While our total offers were basically flat -- actually up 2% on a year-to-year basis -- our new customer flow decreased about 11%, more than entirely due to air.
On the other hand, our repeat customer traffic increased by 9% year to year, and our repeat rate as reported strengthened to 67.4%, up from 62.7% a year ago, reflecting not only the somewhat slower new customer flows, but also the continued strengthening and loyalty of our repeat franchise.
I might add that almost one-third of our repeat offers were due to multiple repeaters within the quarter, another sign of our core customer loyalty.
While we report these metrics only on a business-wide basis, our numbers I've just described are all substantially stronger for hotel than air, as reflected in the fact that our non-air booked offers increased from 41% to 61% of the company total year to year, up 20 percentage points.
These results reflected our view that we need to take some specific actions going forward.
First of all, we're not forecasting an improvement in our air business because we have no visibility as to how and when the airlines are going to go about restoring their pricing to a sustainable level.
We'll continue not only to offer our current name your own price airline product, but we'll also supplement it with a retail offering available both as a choice for unbound price line customers and through our lowest fare site.
More importantly, we will turn our marketing emphasis to our growing businesses, including, of course, hotel and our new vacation product.
Furthermore, we're announcing a restructuring of the business, reducing our head count complement by approximately 15%, down to about 300 people.
Bob will summarize the details, but we expect our non-discretionary expenses to be down by at least $13 million next year.
Now let me turn the call over to Bob, who will review the financials, and then Jeff, who will talk about the business, and then wrap up before questions.
Robert Mylod Jr. - Chief Financial Officer
Thanks, Rick.
Rick covered the main financial numbers for our third quarter, and Jeff will expound further on some of our metrics momentarily, so I'm going to focus my remarks on discussing a few specific topics that are worthy of greater amplification.
And I'd like to start with revenues.
I mentioned on our previous earnings call that the challenging supply dynamics that we were experiencing in our airline product, coupled with the uncertainty around demand for travel during the first anniversary of the terrorist attacks made it extremely difficult to predict our top line for the third quarter.
We therefore chose to not give specific revenue guidance for the third quarter.
Instead, we stated that our actual July revenues, representing the first month of our third quarter, were between 92 and $93 million, and that we expected to experience a monthly sequential decline in our August revenues.
Finally, we said that while September should typically be an up month from a seasonal perspective, it was certainly possible that September could be down sequentially, due to the current operating environment.
As the quarter played out, August, as predicted, was down sequentially.
And September was not only not up sequentially, it came in significantly below August levels.

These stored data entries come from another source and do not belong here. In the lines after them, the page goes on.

-- ==== Sys2Proof/Machine/Channel.lean ====
section
/-! DEFINITION. The transmitter's FRAME_END and the DMA channel's answer to the transmit-complete event `TXC`, one atomic
step (R151 to R158). -/

namespace Sys2Proof.Machine

/-- What the channel does with a trigger (R151, R154). -/
inductive TriggerResponse where
  /-- `ARM = 0`: ignored (R154 (a)). -/
  | ignore
  /-- TRANSFER (R152). -/
  | transfer
  /-- `ARM = 1`, `LOAD_PENDING = true`: U8 (R154 (b)). -/
  | beforeLatch
  /-- `ARM = 1`, `LOAD_PENDING = false`, `W_CNT = 0`: U10 (R154 (c)). -/
  | nothingToMove
deriving DecidableEq, Repr

/-- Trigger dispatch (R151); the latched `TRIG` is not compared (log 26). -/
def State.triggerResponse (s : State) : TriggerResponse :=
  if !s.arm then .ignore
  else if s.loadPending then .beforeLatch
  else if s.wCnt = 0 then .nothingToMove
  else .transfer

/-- TRANSFER: one byte from the buffer to the data register through the DMA port (R152); the count that reaches 0 clears
`ARM` in the same step, DISARM (R153). -/
def State.transfer (s : State) : State :=
  { s.frameStart (Memory.read s.mem s.wSrc) with
    wSrc := s.wSrc + 1
    wCnt := s.wCnt - 1
    arm := if s.wCnt - 1 = 0 then false else s.arm }

/-- No TRANSFER answered the event: `Transmitting -> Idle` (R156, R158). -/
def State.retire (s : State) : State :=
  { s with txState := if s.txState = .transmitting then .idle else s.txState }

/-- A trigger with nothing to move: whether a byte is written, which one, and what the channel then holds are all open
(R154 (c); log 13). -/
def State.openTrigger (s : State) : State :=
  let s1 := { s with
    wSrc := Config.freeAddr (s.free + 2)
    wCnt := Config.freeCount (s.free + 3)
    arm := Config.freeBit (s.free + 4)
    free := s.free + 5 }
  if Config.freeBit s.free then s1.frameStart (Config.freeByte (s.free + 1)) else s1.retire

/-- The channel's answer to `TXC` (R151, R154, R156). Before the latch the stale working registers are used (U8). -/
def State.answerTrigger (s : State) : State :=
  match s.triggerResponse with
  | .ignore => s.retire
  | .transfer => s.transfer
  | .beforeLatch =>
    if s.wCnt = 0 then (s.recordIf true .u8).openTrigger else (s.recordIf true .u8).transfer
  | .nothingToMove => (s.recordIf true .u10).openTrigger

/-- The frame has finished: it joins `WIRE` and the transmitter is free (first half of R156). -/
def State.completeFrame (s : State) : State :=
  { s with wire := s.wire ++ [(s.txShift, frame s.txFmt s.txShift)], txBusy := false }

/-- FRAME_END with the channel's answer to `TXC`, one atomic step (R156). -/
def State.frameEnd (s : State) : State := s.completeFrame.answerTrigger

end Sys2Proof.Machine
end

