/-! ### The step -/

/-- R65: with the port free, the step whose script begins with a command word is that command's meaning (log 6, 7 for the
script, which is the model's own). -/
def Obligations.StepRunsDecodedCommand : Prop :=
  ∀ (s : State) (w : CmdWord) (ms : List Move) (i : Instr), s.seq = .idle → s.script = .command w :: ms →
    decode w = .ok i → step s = exec i { s with script := ms }

/-- R12, R65, R182: the same word only accepted (log 7): the latches of the decoded command, and no other, are loaded, `SEQ`
is at its uop 1 with nothing done, no uop has issued; an index that R182 refuses is refused here already (log 23). Which
reasons join `UNDEF` is BrokenPreconditionsAreRecorded's. -/
def Obligations.StepAcceptsPresentedCommand : Prop :=
  ∀ (s : State) (w : CmdWord) (ms : List Move), s.seq = .idle → s.script = .present w :: ms →
    (decode w = .ok .init →
      ∃ us, step s = .next { s with seq := .run .init 1, stored := 0, undef := us, script := ms } ∧ s.undef ⊆ us)
    ∧ (∀ cfg, decode w = .ok (.setMode cfg) → ∃ us, step s
        = .next { s with opCfg := cfg, seq := .run .setMode 1, stored := 0, undef := us, script := ms } ∧ s.undef ⊆ us)
    ∧ (∀ buf len, decode w = .ok (.startTx buf len) → ∃ us, step s = .next { s with
        opBuf := buf, opLen := len, seq := .run .startTx 1, stored := 0, undef := us, script := ms } ∧ s.undef ⊆ us)
    ∧ ∀ reg, decode w = .ok (.rdReg reg) →
        if reg = 4 ∨ 12 ≤ reg.toNat then step s = .refused .reservedReadIndex
        else ∃ us, step s
          = .next { s with opReg := reg, seq := .run .rdReg 1, stored := 0, undef := us, script := ms } ∧ s.undef ⊆ us

/-- R12, R48 (1): in a command in progress a `uop` move issues exactly uop `k` of its list, or what its `store` moves have
left of it, and moves `SEQ` by one, to Idle after the last; SETTLE is not issued while `LOAD_PENDING` (R110): that the move
then ends in a fault is log 9. -/
def Obligations.UopMoveIssuesOneUop : Prop :=
  ∀ (s : State) (ms : List Move) (c : Cmd) (k : Nat) (u : Uop), s.script = .uop :: ms → s.seq = .run c (k + 1) →
    (uopsOf s c)[k]? = some u → (u = .readReg → ∃ v, s.regval s.opReg = some v) →
    if u = .settle ∧ s.loadPending = true then step s = .fault .stepNotEnabled
    else ∃ t, step s = .next t
      ∧ t = { issue u { s with script := ms } with
          seq := if k + 1 = (uopsOf s c).length then .idle else .run c (k + 2)
          initDone := s.initDone || (decide (c = .init) && decide (k + 1 = (uopsOf s c).length)) }

/-- R44, R107, R108, R131, R132 (log 19): a `store` move makes exactly one byte store of the uop at `SEQ`, the next in
ascending order, and is not enabled for the last (log 9); DESC_SRC while a transfer is in flight is U1 (log 11); nothing
else changes, the events among it. A uop whose stores are made one move each, nothing between, ends as the uop made at once. -/
def Obligations.StoreMoveStoresOneByte : Prop :=
  (∀ (s : State) (ms : List Move) (u : Uop), s.script = .store :: ms → s.nextUop = some u →
    (storeCount u ≤ s.stored + 1 → step s = .fault .stepNotEnabled)
    ∧ (s.stored + 1 < storeCount u →
      (∀ a bs, memStores u s = some (a, bs) → ∃ b us, bs[s.stored]? = some b
        ∧ step s = .next { s with
            mem := s.mem.write (a + BitVec.ofNat 16 s.stored) b
            undef := us
            stored := s.stored + 1
            script := ms }
        ∧ s.undef ⊆ us ∧ ((u ≠ .descSrc ∨ s.txState = .idle) → us = s.undef)
        ∧ (u = .descSrc → s.txState ≠ .idle → .u1 ∈ us))
      ∧ (memStores u s = none → u = .slot ∧ step s = .next { s with
          dmaSlot := (s.par.descAddr.extractLsb' 8 8 ++ s.dmaSlot.extractLsb' 0 8 : BitVec 16)
          stored := s.stored + 1
          script := ms })))
  ∧ ∀ (s : State) (ms : List Move) (c : Cmd) (k : Nat) (u : Uop), s.seq = .run c (k + 1) → (uopsOf s c)[k]? = some u →
    s.stored = 0 → s.script = List.replicate (storeCount u - 1) .store ++ .uop :: ms →
    core.run (storeCount u) s = step { s with script := .uop :: ms }

/-- R12: a command is accepted only when `SEQ = Idle`: until then the word waits on the port while the sequencer goes on,
and exec itself does nothing (log 18). -/
def Obligations.CommandWaitsForIdle : Prop :=
  (∀ (s : State) (i : Instr), s.seq ≠ .idle → exec i s = .next s)
  ∧ ∀ (s s' : State) (w : CmdWord) (ms : List Move), s.seq ≠ .idle →
    (s.script = .command w :: ms ∨ s.script = .present w :: ms) → step s = .next s' →
    s'.script = s.script ∧ s'.opCfg = s.opCfg ∧ s'.opBuf = s.opBuf ∧ s'.opLen = s.opLen ∧ s'.opReg = s.opReg

/-- R12, R48, R110: a command run whole (log 7) is its uops taken one at a time, each as a step of its own, with the LATCH
that SETTLE waits for: `core.run` over the accepted state, whose empty script leaves the order of steps to log 8, reaches
what exec gives. -/
def Obligations.CommandIsItsUops : Prop :=
  ∀ (s a : State) (i : Instr), s.seq = .idle → s.script = [] → acceptCommand i s = .next a →
    ∃ c, a.seq = .run c 1
      ∧ core.run ((uopsOf a c).length + (if c = .init ∨ c = .startTx then 1 else 0)) a = exec i s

All other financial measures -- most notably gross margin, variable operating expenses and fixed operating expenses -- came in at or better than expected levels, which is why we were able to manage our business to a break-even quarter, consistent with the low end of our EPS guidance on a pro forma basis, despite our disappointing revenue performance.
The second topic that I want to cover centers around the nonrecurring charges that we recognized in the third quarter related to the impairment of the carrying value of our investments in our European and Asian licensees.
You will recall that during the course of the past several years, we have pursued a licensing strategy for our business model in both Europe and Asia.
Priceline Europe was originally launched in the year 2000 and funded primarily by outside investors up until 2001, when priceline acquired a majority interest in priceline Europe and began consolidating its results of operations.
Hutchison priceline is our Asian licensee.
We own a convertible note that is convertible into roughly a 30% equity interest in Hutchison priceline.
Due to a whole host of factors, including the recent operating performance of both priceline Europe and Hutchison priceline as well as the overall decline in the fourth third quarter in the market value of priceline.com's common stock, which is the single most relevant comparable for determining the carrying value of our investments in our offshore licensees, it was appropriate to recognize an impairment charge for these investments.
The charge totaled $24.2 million.
The charge was non-cash in nature, and represents the single largest component of the difference between our break-even pro forma results and our GAAP loss of 11 cents per share.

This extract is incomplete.